ABOUT THIS EXERCISE:
Find every line in the records below that contains "finished", and copy it.

□ □ □

/-- Pre-emption is stopping the block: its sequencers and engines take nothing up (R139, R162), but while a word of a team waits at issue for an engine, which R224 lets issue first (log 35). -/
def State.preempting (s : State) (bk : Nat) : Bool :=
  ((s.teamsOf bk).any fun t => decide (StopCause.preempt ∈ t.stops)) && !(s.teamsOf bk).any Team.awaitsEngine

/-- Run a command's check once; on failure it is over, else it does its work (R130). Under pre-emption no command starts, and no further row of an `mx.mm` (R139). -/
def State.mxRun (s : State) (core : Nat) (c : MxCmd) (f : State → Block → MxEntry → State) : State :=
  match s.mxHead core c with
  | none => s
  | some (b, x) =>
    if s.preempting b.key && (!x.started || decide (c = .mm)) then s
    else if x.checked then f s b x
    else match b.mxCheck x with
      | some e => s.setBlk (b.failHead x e)
      | none => f s b { x with started := true, checked := true }

/-- `mx.prec` (R125). -/
def execMxPrecCommand (core : Nat) (s : State) : Out :=
  .next (s.mxRun core .prec fun s b x => s.setBlk { b.setHead { x with finished := true } with mxp := x.ops.getD 0 0 })

/-- The loaded tile (R126): planes, signs, exponents, PRECB, and V of the tiles it overlaps. -/
def Block.loadTile (b : Block) (x : MxEntry) : Block :=
  let fmt := x.f 0 3 0
  let sgn := x.f 0 4 4 == 1
  let wid := x.f 0 11 5
  let pbase := x.f 0 17 12
  let tile := x.f 0 20 18
  let kg := 2 ^ x.f 0 23 21
  let ng := 2 ^ x.f 0 26 24
  let col := fun n => leNat (b.spad.readBytes (x.o 1 + n * x.o 2) (runBytes fmt (64 * kg)))
  let groups := (upList 0 ng).flatMap fun nb => (upList 0 kg).map fun g =>
    (nb * kg + g, (upList (32 * nb) 32).map fun n => groupOf fmt sgn wid (col n) g)
  let b := groups.foldl (fun b p => b.storeMacro tile (elemIsInt fmt) wid pbase p.1 p.2) b
  let precb := (upList 0 8).foldl (fun m u =>
    let t := tileOf (tget 0 m u)
    if u ≠ tile ∧ t.pbase < pbase + wid ∧ pbase < t.pbase + t.wid then tput 0 m u (tget 0 m u &&& ~~~ 0x80000000#128) else m) b.precb
  { b with wovf := b.wovf || groups.any (fun p => p.2.any (·.clamped)), precb := tput 0 precb tile (precbOf x) }

/-- `mx.ldb` (R126). -/
def execMxLdbCommand (core : Nat) (s : State) : Out :=
  .next (s.mxRun core .ldb fun s b x =>
    let run := runBytes (x.f 0 3 0) (64 * 2 ^ x.f 0 23 21)
    match (upList 0 (32 * 2 ^ x.f 0 26 24)).findSome? fun n => b.spadLost (x.o 1 + n * x.o 2) run with
    | some e => s.setBlk (b.failHead x e)
    | none => s.setBlk (b.setHead { x with finished := true } |>.loadTile x))

/-- One row of `mx.mm` (R127): the block with the row's C elements, and the events. -/
def Block.mmRow (b : Block) (x : MxEntry) (i : Nat) : Block × List Nat :=
  let tile := x.f 0 2 0
  let t := tileOf (tget 0 b.precb tile)
  let fmt := bitsOf b.mxp.toNat 11 8
  let wa := bitsOf b.mxp.toNat 6 0
  let sgn := bitsOf b.mxp.toNat 12 12 == 1
  let cf := x.f 0 5 4
  let n := accSize cf
  let run := leNat (b.spad.readBytes (x.o 1 + i * x.o 2) (runBytes fmt (64 * t.kg)))
  let arow := (upList 0 t.kg).map fun g => groupOf fmt sgn wa run g
  let r := (upList 0 (32 * t.ng)).foldl (fun (st : Mem × List Nat) j =>
    let o := x.o 3 + i * x.o 4 + j * n
    let c := leNat (st.1.readBytes o n)
    let gs := arow.zipIdx.map fun a => (a.1, b.tileCol tile t a.2 j)
    if 2 ≤ cf then
      let y : Int := gs.foldl (fun (y : Int) p => y + groupSum p.1 p.2) c
      (st.1.writeBytes o (leBytes n (y % 2 ^ (8 * n)).toNat), st.2)
    else
      let y := accFloat (accFmt cf) wa t.wid gs c
      (st.1.writeBytes o (leBytes n y.1), st.2 ++ accEvent (accFmt cf) y)) (b.acc, [])
  ({ b with acc := r.1, wovf := b.wovf || arow.any (·.clamped) }, r.2)
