/-- The scalar registers that a word of the front-end writes, if it has no other effect: such a word may execute ahead of the team's queued vector words (R23, R222). -/
def Instr.scalarDests : Instr → Option (List Nat)
  | .nop | .br _ | .brc _ _ | .ret | .jmp _ => some []
  | .call _ => some [32, 33]
  | .mfsr x d => if Instr.frontEnd (.mfsr x d) then some (scalarRegs d (if x = 0x70 then 2 else 1)) else none
  | .hngRd _ d => some (scalarRegs d 4)
  | i => match Instr.setsPred i, regionAlu i with
    | none, some a => if a.scalarForm then some (scalarRegs a.dst (((a.regs.find? fun e => e.1 == a.dst).map (·.2)).getD 1)) else none
    | _, _ => none

/-- The context as the front-end finds it behind some words that it has taken ahead. -/
def Team.frontOver : List QueueWord → Team → Team
  | [], tm => tm
  | e :: r, tm => Team.frontOver r (match e.ran with
    | some x => (x.regs.foldl (fun tm w => tm.wrS w.1 w.2) tm).pastWord 0 x.next
    | none => tm.pastWord 0 (e.pc + 4))

/-- The state as the front-end finds it for the running team, behind everything that it has taken ahead. -/
def State.frontView (s : State) : State :=
  { s with team := { Team.frontOver s.team.ahead s.team with queue := [], owed := [], pend := [], parked := none } }

/-- Something is to happen to the running team at its word, a safe point, before it: a breakpoint (R257), a stop (R224), an engine fault (R131) or an escape (R249). The front-end does not take the word. -/
def State.safeHeld (s : State) : Bool :=
  s.atSafe && (!s.bpHits.isEmpty || !s.team.stops.isEmpty || s.safeFault.isSome || !s.team.escapes.isEmpty)

/-- The capture unit takes the execution that the running team begins (R237); a hinge there is decided first. -/
def State.captures (s : State) : Bool :=
  match s.core.capUnit with
  | none => false
  | some u =>
    let idx := textIdx s.launch.code s.team.pc
    u.armed && u.launchUid == s.launch.uid && u.start == idx && s.team.ready && !s.team.captured && s.team.capturing.isNone && s.team.cand.isNone && !s.decides
      && !s.team.execZero && !s.team.shadowOpen && (match s.regionAt idx with
        | some r => r.start == u.start
        | none => false)

/-- The front-end has stalled the running team at the last word that it has queued (R22, R298). -/
def State.barred (s : State) : Bool :=
  match s.team.ahead.getLast? with
  | some e => e.ran.isNone && Instr.stalls (instrOf .team e.word)
  | none => !s.team.owed.isEmpty && Instr.stalls s.team.issWord

/-- A vector word that writes predicate `p` has not issued yet, or not all of its passes (R307). -/
def State.predQueued (s : State) (p : Fin 8) : Bool :=
  (!s.team.owed.isEmpty && Instr.setsPred s.team.issWord == some p) ||
    s.team.ahead.any fun e => e.ran.isNone && Instr.setsPred (instrOf .team e.word) == some p

/-- Frequel has to do with a scalar word of the running team, which comes to it at `v`: the word begins a region whose hinge is decided or whose execution is captured there, or lies in a captured execution (R237, R239, R244). The front-end leaves it for its turn in program order. -/
def State.inFrequel (s v : State) : Bool := s.team.capturing.isSome || v.decides || v.captures

/-- Entries of the running team's undo log (R222). -/
def Team.logged (tm : Team) : Nat := (tm.ahead.map fun e => ((e.ran.map (·.old)).getD []).length).sum

/-- The running context has executed a scalar word from `v` on and stands at `u`: nothing has happened but the write of scalar registers (R222). A trap, the end of a launch and an event of R100 come in program order. -/
def ranClean (v u : State) : Bool :=
  decide (u.team.key = v.team.key) && decide (u.team.threads ≠ 0) && u.team.priv? == v.team.priv? && u.team.parked.isNone && decide (u.launch.fpcnt = v.launch.fpcnt)

/-- The word that the front-end takes next for the running team behind the queue (R20 to R23, R222, R298, R307): a vector word, or a scalar word with the scalar registers that it writes and their old values; none while the queue or the undo log is full, the front-end has stalled the team, the word is held at a safe point, cannot be fetched, or is a scalar word that must wait. -/
def State.frontTake (s : State) : Option QueueWord :=
  let v := s.frontView
  if s.team.cand.isSome || s.barred || queueEntries ≤ (s.team.ahead.filter fun e => e.ran.isNone).length || v.safeHeld then none
  else match v.fetchWord v.team.pc with
  | .error _ => none
  | .ok w =>
    let i := instrOf .team w
    if !Instr.frontEnd i then some { pc := v.team.pc, word := w }
    else match Instr.scalarDests i with
    | none => none
    | some ds =>
      if s.inFrequel v || (Instr.usesPred i).any s.predQueued || undoEntries < s.team.logged + ds.length then none
      else match exec i v with
      | .next u =>
        if ranClean v u then
          some { pc := v.team.pc, word := w, ran := some { next := u.team.pc, regs := ds.map fun r => (r, u.team.rdS r), old := ds.map fun r => (r, v.team.rdS r) } }
        else none
      | _ => none

/-- The front-end takes the next word of the running team: a vector word enters the decision queue; a scalar word has executed, and its old values are logged while a vector word stands before it (R20, R21, R222). -/
def State.takeAhead (s : State) : State :=
  match s.frontTake with
  | none => s
  | some e =>
    let s := s.fetchAt e.pc
    let tm := s.team
    { s with team := if e.ran.isSome && tm.ahead.isEmpty then Team.settleRan [e] tm else { tm with queue := tm.ahead ++ [e] } }

/-! ### Agenda entries (log 1) -/

/-- The steps of the table that an agenda entry may name: those without an encoding, but for the three that always have a cause in the machine. -/
def Instr.isEvent (i : Instr) : Bool :=
  match i with
  | .trapEntry _ | .illegalWord _ | .launchFailure _ _ _ _ _ _ => false
  | i => (encodeRaw false i).isNone

/-- A core's copy of a line moves forward (R167, R180): the cluster unit's copy, by a request that is charged (R291), then the core's, are read again, each with the stores made to it; the core's line comes by a charged request where the cluster unit holds no copy. -/
def State.moveForward (s : State) (core line : Nat) : State :=
  let k := clusterOf core
  let m := s.pm s.pkg
  let s := match tget none (s.getCluster k).view.lines line with
    | none => s
    | some _ => s.modCluster k fun c =>
      let c := { c with view := c.view.drop line }
      { c.charge 64 with view := c.view.take line (c.newByte m) (c.lostAt m) }
  match tget none (s.getCore core).view.lines line with
  | none => s
  | some _ =>
    let s := if (tget none (s.getCluster k).view.lines line).isNone then s.modCluster k fun c => c.charge 64 else s
    s.modCore core fun c =>
      let c := { c with view := c.view.drop line }
      { c with view := c.view.take line (c.newByte (s.getCluster k) m) (c.lostAt (s.getCluster k) m) }

/-- SA of a page of this package (R270). -/
def State.pageSa (s : State) (page : Nat) : Nat := bitsOf (tget 0 (s.pm s.pkg).owners page).toNat 7 6

/-- A captured or replayed launch that has not ended has run on the core, whose view then writes down only what a publish requires (R267). -/
def State.holdsLines (s : State) (core : Nat) : Bool :=
  (tvals s.launchTbl).any fun l => l.replay != 0 && decide (l.status = .running) && l.placements.any fun p => p.2.1 == core

/-- A place of lost data comes to be (R228, R272): in HBM4 (0), in a home slice (1), or as a tag or counter that no longer matches (2), which only a page of SA 2 has. What Tumbler keeps in its metadata region is its own. -/
def State.corrupt (s : State) (phys place : Nat) : State :=
  if (s.pm s.pkg).isMeta (phys / 65536) ∨ (place = 2 ∧ s.pageSa (phys / 65536) ≠ 2) then s
  else s.modPm s.pkg fun m => { m with poison := tput 0 m.poison phys (if place = 2 then 4 else if place = 1 then 2 else 1) }

/-- An uncorrectable error in a core's copy of a line of text (R228): the line leaves the instruction cache and the view, and is fetched again; nothing is reported. -/
def State.corruptText (s : State) (core line : Nat) : State :=
  s.modCore core fun c => if c.hasText line then { c with icache := c.icache.filter (· ≠ line), view := c.view.drop line } else c

/-- An uncorrectable error in the candidate text of a hinge entry (R228, R251): the text is fetched again from the hinge area, with its requests charged (R291); nothing is reported. Where it can no longer be fetched, the entry keeps what it has (log 36). -/
def State.corruptHinge (s : State) (core entry : Nat) : State :=
  match (s.getCore core).hinges.find? fun h => h.1 == entry with
  | none => s
  | some (_, h) =>
    let f := s.focusCore core h.launchUid
    let n := hgClen h.desc + 1
    match f.hingeText h.desc n with
    | .error _ => s
    | .ok ws =>
      let r := (f.readHinge h.desc n).putHinge entry { h with text := ws }
      if s.team.threads = 0 then r else r.focus s.team.key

□ □ □

RESULT OF THE EXERCISE:
  .next (s.mxRun core .prec fun s b x => s.setBlk { b.setHead { x with finished := true } with mxp := x.ops.getD 0 0 })
    | none => s.setBlk (b.setHead { x with finished := true } |>.loadTile x))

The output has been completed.